▶ [Task prompt]: Read the listing below and copy out each line where the word "send" occurs.

─── Entries supplied

/-- Calibration as MRAM holds it (R282). -/
def calLoad (s : State) : State :=
  let ok := fun b => leNat (b.drop calLen) == crc32c (b.take calLen)
  let a := mramRead (mramCal false) (calLen + 4) s
  let b := mramRead (mramCal true) (calLen + 4) s
  if ok a then { s with metr := { s.metr with cal := calOfBytes a, calValid := true } }
  else if ok b then { s with metr := { s.metr with cal := calOfBytes b, calValid := true } }
  else { s with metr := { s.metr with cal := {}, calValid := false } }

/-- The theft watch at a start (R281): its data is reported. -/
def theftStart (s : State) : State :=
  (List.range 4).foldl (fun t f =>
    let w := tblGet t.metr.tw f ({} : MTheft)
    if w.secs = 0 then t else lantern 0x0901 1 (leBytes 1 f ++ leBytes 4 w.secs.toNat) t) s

/-- The image's theft-watch configuration goes to the Wick domain (R281). -/
def theftConfig (s : State) : State :=
  (List.range 4).foldl (fun t f =>
    let c := mfCfg t f
    let w := tblGet t.metr.tw f ({} : MTheft)
    let w1 := { w with twen := c.twen, twph := BitVec.ofNat 2 c.twph, twthr := c.twthr }
    { t with metr := { t.metr with tw := tblPut t.metr.tw f w1 {} } }) s

/-- METR starts (R279): the newest good copy and its residual are restored. A unit whose MRAM holds no
good copy starts its totalisers at 0, and its gap has no SAVET to start from: a free value (log entry 77). -/
def metrStart (s0 : State) : State :=
  let s := calLoad { s0 with metr := { s0.metr with started := true, short := true, pfTbc := none } }
  let a := mramRead (mramCopy false) 2756 s
  let b := mramRead (mramCopy true) 2756 s
  let useB := copyOk b && (!(copyOk a) || decide (u64 a 0 < u64 b 0))
  let cp := if useB then b else a
  if !(copyOk cp) then theftStart (residualLost ((freeWord s).1.toNat % 2 ^ 32) (freeWord s).2)
  else
    let r := mramRead mramResidual 1860 s
    let rok := leNat (r.drop 1856) == crc32c (r.take 1856) && u64 r 0 == u64 cp 0
    let t := totFrom cp (if rok then some r else none)
    let s1 := { s with metr := { s.metr with tot := t, totClose := t, totCopy := totFrom cp none,
                                             saveSeq := BitVec.ofNat 64 (u64 cp 0), copyB := !useB,
                                             pfGap := 0, resLost := false } }
    let gap := (s.pwr.pfTime - BitVec.ofNat 48 (u64 cp 8)).toNat
    theftStart (if rok then mramWrite mramResidual (zeros 1860) s1 else residualLost gap s1)

/-! ### Theft watch (R281) -/

/-- THEFT_WATCH_SECOND: one RMS value per feed while the main rails are absent. -/
def execTheftWatchSecond (rms : List (BitVec 12)) (s : State) : Host.Outcome State Fault Refusal :=
  .next (
    if !s.pwr.asleep then s
    else (List.range 4).foldl (fun t f =>
      let w := tblGet t.metr.tw f ({} : MTheft)
      let r := rms.getD f 0
      if w.twen && decide (w.twthr ≤ r) then
        let w1 := { w with secs := satInc w.secs, peak := if w.peak < r then r else w.peak,
                           first := if w.secs = 0 then (rtcTicks t).zeroExtend 64 else w.first }
        { t with metr := { t.metr with tw := tblPut t.metr.tw f w1 {} } }
      else t) s)

/-- TWDATA (Table 9-12). -/
def twData (s : State) : Bool := s.metr.tw.any fun kv => kv.2.secs != 0

/-! ### Descriptors (R289) -/

def finMetr (d : HostDesc) (st data : Nat) (s : State) : State :=
  complete d st data (countIf (st == stDROPPED) bMETR 8 (countIf (st == stRANGE || st == stLOCKED) bMETR 7 s))

def totEntry (s : State) (t : Nat) : Bytes :=
  let v := tblGet s.metr.tot t 0
  leBytes 16 (totT t v) ++ leBytes 8 (totRho t v) ++ leBytes 4 t ++ zeros 4

def twEntry (s : State) (f : Nat) : Bytes :=
  let w := tblGet s.metr.tw f ({} : MTheft)
  leBytes 4 w.secs.toNat ++ leBytes 4 (w.twph.toNat * 2 ^ 12 + w.peak.toNat) ++ leBytes 8 w.first.toNat

/-- METR_READ (R289). -/
def effMetrRead (d : HostDesc) (s : State) : State :=
  let what := d8 d 16
  let f := d32 d 20
  let n := d32 d 24
  let a := dAddr d
  let send := fun b => finMetr d stOK 0 (toHost a b s)
  match what with
  | 0 => if f + n > 112 then finMetr d stRANGE 0 s else send ((List.range n).map fun i => totEntry s (f + i)).flatten
  | 1 =>
    let q := d64 d 40
    let last := s.metr.intSeq.toNat
    if n > 128 ∨ q = 0 ∨ q + n > last + 1 then finMetr d stRANGE 0 s
    else if q + 128 ≤ last then finMetr d stDROPPED 0 s
    else send ((List.range n).map fun i => tblGet s.metr.records ((q + i) % 128) []).flatten
  | 2 => if f ≠ 0 ∨ n > 1 then finMetr d stRANGE 0 s else send (if n = 1 then calBytes s.metr.cal else [])
  | 3 => if f + n > 20 then finMetr d stRANGE 0 s
         else send ((List.range n).map fun i => leBytes 8 (tblGet s.metr.loss (f + i) 0).toNat).flatten
  | 4 => if f + n > 4 then finMetr d stRANGE 0 s else send ((List.range n).map fun i => twEntry s (f + i)).flatten
  | _ => finMetr d stRANGE 0 s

──────

▶ [Your solution]:
  let send := fun b => finMetr d stOK 0 (toHost a b s)
  | 0 => if f + n > 112 then finMetr d stRANGE 0 s else send ((List.range n).map fun i => totEntry s (f + i)).flatten
    else send ((List.range n).map fun i => tblGet s.metr.records ((q + i) % 128) []).flatten
  | 2 => if f ≠ 0 ∨ n > 1 then finMetr d stRANGE 0 s else send (if n = 1 then calBytes s.metr.cal else [])
         else send ((List.range n).map fun i => leBytes 8 (tblGet s.metr.loss (f + i) 0).toNat).flatten
  | 4 => if f + n > 4 then finMetr d stRANGE 0 s else send ((List.range n).map fun i => twEntry s (f + i)).flatten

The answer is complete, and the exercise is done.